Note that the log difference is the loss (in bits if logs are base 2) in compression for coding a single instance (that is, it’s the cross-entropy), and the whole thing is scaled by an estimate of the number of instances that need to be coded.

It has all the same parts as our estimate, but counter-intuitively, they’re in different polarities. Although the difference of logs is going in the same direction as our squared difference, Tomokiyo and Hurst multiply by foreground probability rather than (approximately) dividing by background probability. My guess is that this’ll skew their results toward less significant differences (in the statistical sense) that are more likely.

I’ll have to check out the combination approach and see what it looks like. I can also compare to what they did, because with the visitor pattern I used to encode terminology extraction, this’ll be easy to code.

November 4, 2006 at 4:10 am |

The hypothesis that is commonly used these days is chi-square goodness of fit test. Didn’t ever hear about binomial hypothesis testing.

November 6, 2006 at 3:46 pm |

What I describe in the post is the textbook method of hypothesis testing of a binomial model. For details, check out any math stats book; I liked Larsen and Marx’s

Intro to Mathematical Statistics. Section 6.3 is “Testing Binomial Data”. They apparently teach binomial hypothesis testing in school in the UK!You can think of binomial hypothesis testing as a single point chi-squared test. Wikipedia’s Chi-Square Test entry is nice in that it shows you how each table entry in the chi-squared test is a binomial hypothesis test, and how those binomials are estimated by normals for high count data. With multiple cells in the chi-square tests, the final estimate is a sum of normal approximations, which is distributed approximate chi-squared. So really chi-square tests are just series of binomial tests combined by summation.

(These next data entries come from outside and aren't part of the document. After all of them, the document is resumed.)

-- ==== Sys2Proof/Machine/StartOps.lean ====
section
/-! DEFINITION. Homing, the clearing of a format, and the entry of the library into READY (R183 to R188). -/

namespace Sys2Proof.Machine

/-- The nearest column of a range (R124). -/
def Span.clamp (r : Span) (c : Nat) : Nat := if c < r.lo then r.lo else if r.hi < c then r.hi else c

namespace Lib

/-- The static reach of an accessor (R103). -/
def staticReach (l : Lib) : AccId → Span
  | .a => { lo := 0, hi := l.lastCol - 1 }
  | .b => { lo := 1, hi := l.lastCol }

/-- Columns beyond the static reach on the present geometry are taken as the nearest of it (R124). The column of a
YIELD still in hand is none of those R124 names, and stays (log 63). -/
def clampAcc (x : AccId) (l : Lib) : Lib :=
  let c := (l.staticReach x).clamp
  l.updAcc x fun v =>
    { v with pos := c v.pos, span := { lo := c v.span.lo, hi := c v.span.hi }
             state := match v.state with
               | .faulted why n => .faulted why (c n)
               | s => s }

/-- Gives an accessor its HOME order, at once when it has no order in hand (R183, R188). -/
def startHoming (g : Settings) (x : AccId) (l : Lib) : Lib :=
  if l.isFaulted x then l.updAcc x fun v => { v with homing := .ended }
  else
    let l := l.updAcc x fun v => { v with homing := .due }
    if (l.acc x).state = .idle then l.promote g x else l

/-- The HOME order as the frozen current order of a HALTED accessor (R182). -/
def freezeHoming (x : AccId) (l : Lib) : Lib :=
  l.updAcc x fun v => { v with current := some (plainOrder .home), frozen := true, homing := .underWay }

/-- Both accessors have ended their homing (R184, R188). -/
def homed (l : Lib) : Bool := l.rail.accA.homing = .ended && l.rail.accB.homing = .ended

/-- The cell map of a new geometry (R32). -/
def freshCells (p : PendingDef) : List Cell :=
  (List.range (p.lib.columns * p.lib.perColumn)).map fun n =>
    if p.disabled.contains n then .disabled else .empty none

/-- A drive record after a format to `columns` columns (R63). The limits of a drive that loses its definition are
stopped (log 47). -/
def formatDrive (columns : Nat) (v : Drive) : Drive :=
  let reel := match v.reel with
    | .recorded _ => .unrecorded
    | r => r
  let lost : Bool := match v.defn with
    | some def_ => (match def_.kind with
        | .automated c => columns ≤ c
        | .manual => false)
    | none => false
  let v := { v with reel := reel, cleanDue := false
                    defn := v.defn.map fun def_ =>
                      { def_ with sinceClean := 0, lifeMounts := 0, lifeSeconds := 0 } }
  if lost then { v with defn := none, state := .offline, threadLeft := none, unloadLeft := none } else v

/-- An OUTBOUND slot is REJECTED at a format, since its serial is no longer catalogued (R33). -/
def formatSlot : Slot → Slot
  | .outbound label => .rejected label .unknownLabel
  | s => s

/-- Posts afresh the notices of the slots that are REJECTED (R145). -/
def postSlots (g : Settings) (l : Lib) : Lib :=
  ((List.range Config.stationSlots).foldl (fun l k => match l.slot k with
    | .rejected label why => l.postRejected g k label why
    | _ => l) l).updateRemove g

/-- Steps 1 to 4 of a format: the image invalidated, cleared and written again with its header, and the
accessors homed (R188). A FAULTED drive that loses its definition keeps its DRIVE-ATTENTION notice (log 39); the
notices of R145 are withdrawn one after another (log 59). -/
def formatClear (g : Settings) (l : Lib) : Lib :=
  match l.store.pendingDef with
  | none => l
  | some p =>
    let l := { l with
      store := { mark := true, checked := true, lib := p.lib, pendingDef := none }
      cat := { l.cat with vols := [], scratch := [] }
      acct := { l.acct with accounts := [] }
      place := { l.place with cells := freshCells p, slots := l.place.slots.map formatSlot }
      drives := l.drives.map (formatDrive p.lib.columns)
      start := { l.start with clearing := false } }
    let l := l.withdrawWhere g fun q => q.kind.clearedByFormat
    let l := (l.postSlots g).evalLow g
    let l := (l.clampAcc .a).clampAcc .b
    (l.startHoming g .a).startHoming g .b

/-- The tags of HELD requests in ascending arrival sequence (R71). -/
def heldTags (l : Lib) : List Nat :=
  (sortBy (fun x y => x.arrival < y.arrival) (l.reqs.live.filter fun r => r.state = .held)).map Request.tag

/-- Some slot is INBOUND (R36). -/
def anyInbound (l : Lib) : Bool := l.place.slots.any fun s => match s with
  | .inbound _ => true
  | _ => false

/-- The entry of the library into READY (R185). -/
def enterReady (g : Settings) (l : Lib) : Lib :=
  let l := { l with start := { l.start with state := .ready, limit := .stopped } }
  let l := l.heldTags.foldl (fun l t => l.leaveHeld g t) l
  let l := if l.anyInbound && !l.place.doorOpen then l.scan g else l
  let l := l.setCause causeStartupComplete
  let l := (drivesWhere fun d => (l.drive d).cleanDue).foldl (fun l d => l.raiseDrive .cleaningDue d) l
  l.wake

/-- The columns of a list of cells, ascending and once each (R184). -/
def columnsOf (l : Lib) (cells : List Nat) : List Nat :=
  (List.range l.columns).filter fun c => cells.any fun n => l.cellCol n = c

/-- Runs of consecutive columns of an ascending list (R184). -/
def runsOf : List Nat → List Span
  | [] => []
  | c :: cs =>
    match runsOf cs with
    | [] => [Span.point c]
    | r :: rs => if r.lo = c + 1 then { lo := c, hi := r.hi } :: rs else Span.point c :: r :: rs

/-- The beginning of the audit phase (R184). -/
def beginAudits (g : Settings) (l : Lib) : Lib :=
  let columns := if l.store.lib.fullStart then List.range l.columns else l.columnsOf l.start.awaited
  let l := { l with start := { l.start with phase := .audit, audits := [] } }
  l.makeRuns g (runsOf columns)

/-- The reconcile queries are all answered or expired (R180). -/
def reconciled (l : Lib) : Bool :=
  l.drives.all (fun v => v.queryLeft.isNone)
    && [AccId.a, AccId.b].all fun x => !(l.acc x).query.any fun q => q.purpose = .reconcile

/-- The audits of start-up have all reached DONE (R184). -/
def auditsDone (l : Lib) : Bool :=
  l.start.runs.isEmpty && l.start.audits.all fun t => (l.req? t).isNone

end Lib

/-! ## One step -/

/-- A step begins with no message sent and nothing noted. -/
def Lib.begin (l : Lib) : Lib := { l with out := [], notes := .none }

/-- The records as an event finds them: steps 1 to 3 of a format in hand are made before any event is
taken (R188). -/
def Lib.opened (g : Settings) (l : Lib) : Lib :=
  let l := l.begin
  if l.start.clearing then (l.formatClear g).settle g else l

/-- One event of the floor, the panel or a timer: after a power-fail warning nothing is taken (R176); else
the records change, and the step is settled. -/
def event (f : Settings → Lib → Lib) (s : State) : State :=
  if s.set.warned then s
  else { s with lib := (f s.set (s.lib.opened s.set)).settle s.set }

/-- A step in which a message is discarded: nothing is sent, and nothing else changes (R206, R207). -/
def quietStep (s : State) : State := if s.set.warned then s else { s with lib := s.lib.begin }

/-- What applying a host command comes to: the settings and records it leaves, and how it ends, told from
the records as the whole step leaves them (R196). -/
structure Applied where
  set : Settings
  lib : Lib
  reply : Lib → Result

/-- The port after a command has been applied: the sense record is set at CHECK, cleared at GOOD, and left
at BUSY (R198). -/
def Port.ended (r : Result) (p : Port) : Port :=
  match r with
  | .good _ => { p with sense := none, last := some r }
  | .check c s => { p with sense := some { code := c, subject := s }, last := some r }
  | .busy => { p with last := some r }

/-- A host command applied as one step (R196). -/
def hostStep (f : Settings → Lib → Applied) (s : State) : State :=
  if s.set.warned then s
  else
    let a := f s.set s.lib.begin
    let l := a.lib.settle a.set
    { s with set := a.set, lib := l, port := s.port.ended (a.reply l) }

namespace Applied

/-- The command ends GOOD with the data-in given. -/
def good (g : Settings) (l : Lib) (data : List Field) : Applied := ⟨g, l, fun _ => .good data⟩

/-- The command ends CHECK and changes nothing. -/
def refuse (g : Settings) (l : Lib) (c : Sense) (s : Subject) : Applied := ⟨g, l, fun _ => .check c s⟩

/-- The command ends BUSY and changes nothing. -/
def busy (g : Settings) (l : Lib) : Applied := ⟨g, l, fun _ => .busy⟩

end Applied

/-- When the library state lets a command be taken (R177). -/
inductive Gate
  | always | unformattedToo | normal
  deriving DecidableEq, Repr

/-- Applies a command through the gate of the library state (R177); `subject` is the subject of a refusal
with NOT-FORMATTED (log 14). -/
def gated (who : Gate) (subject : Subject) (g : Settings) (l : Lib) (k : Applied) : Applied :=
  match l.start.state with
  | .formatting => if who = .always then k else .busy g l
  | .unformatted => if who = .normal then .refuse g l .notFormatted subject else k
  | _ => k

/-- Makes the checks in order; the first that fails ends the command (R16, R67, R147). -/
def checks (cs : List (Bool × Sense × Subject)) (g : Settings) (l : Lib) (k : Applied) : Applied :=
  match cs with
  | [] => k
  | (ok, c, s) :: rest => if ok then checks rest g l k else .refuse g l c s

end Sys2Proof.Machine
end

In our application, it’s a binomial generated using independence assumptions versus a binomial model using our higher-order n-gram models. If you read the collocation chapter of Chris Manning and Hinrich Schuetze’s book on statistical NLP, they go over both chi-square and t-tests for collocation data.

LingPipe uses the chi-squared test for independence in generating collocations through the collocation method for token language models. You can also do this with a binomial by building a unigram background model. Our interesting terms method uses the binomial hypothesis test in measuring two distributions against each other. If you read the code or doc carefully enough, you’ll see I don’t really take into account the variance of both estimates, which I should be doing.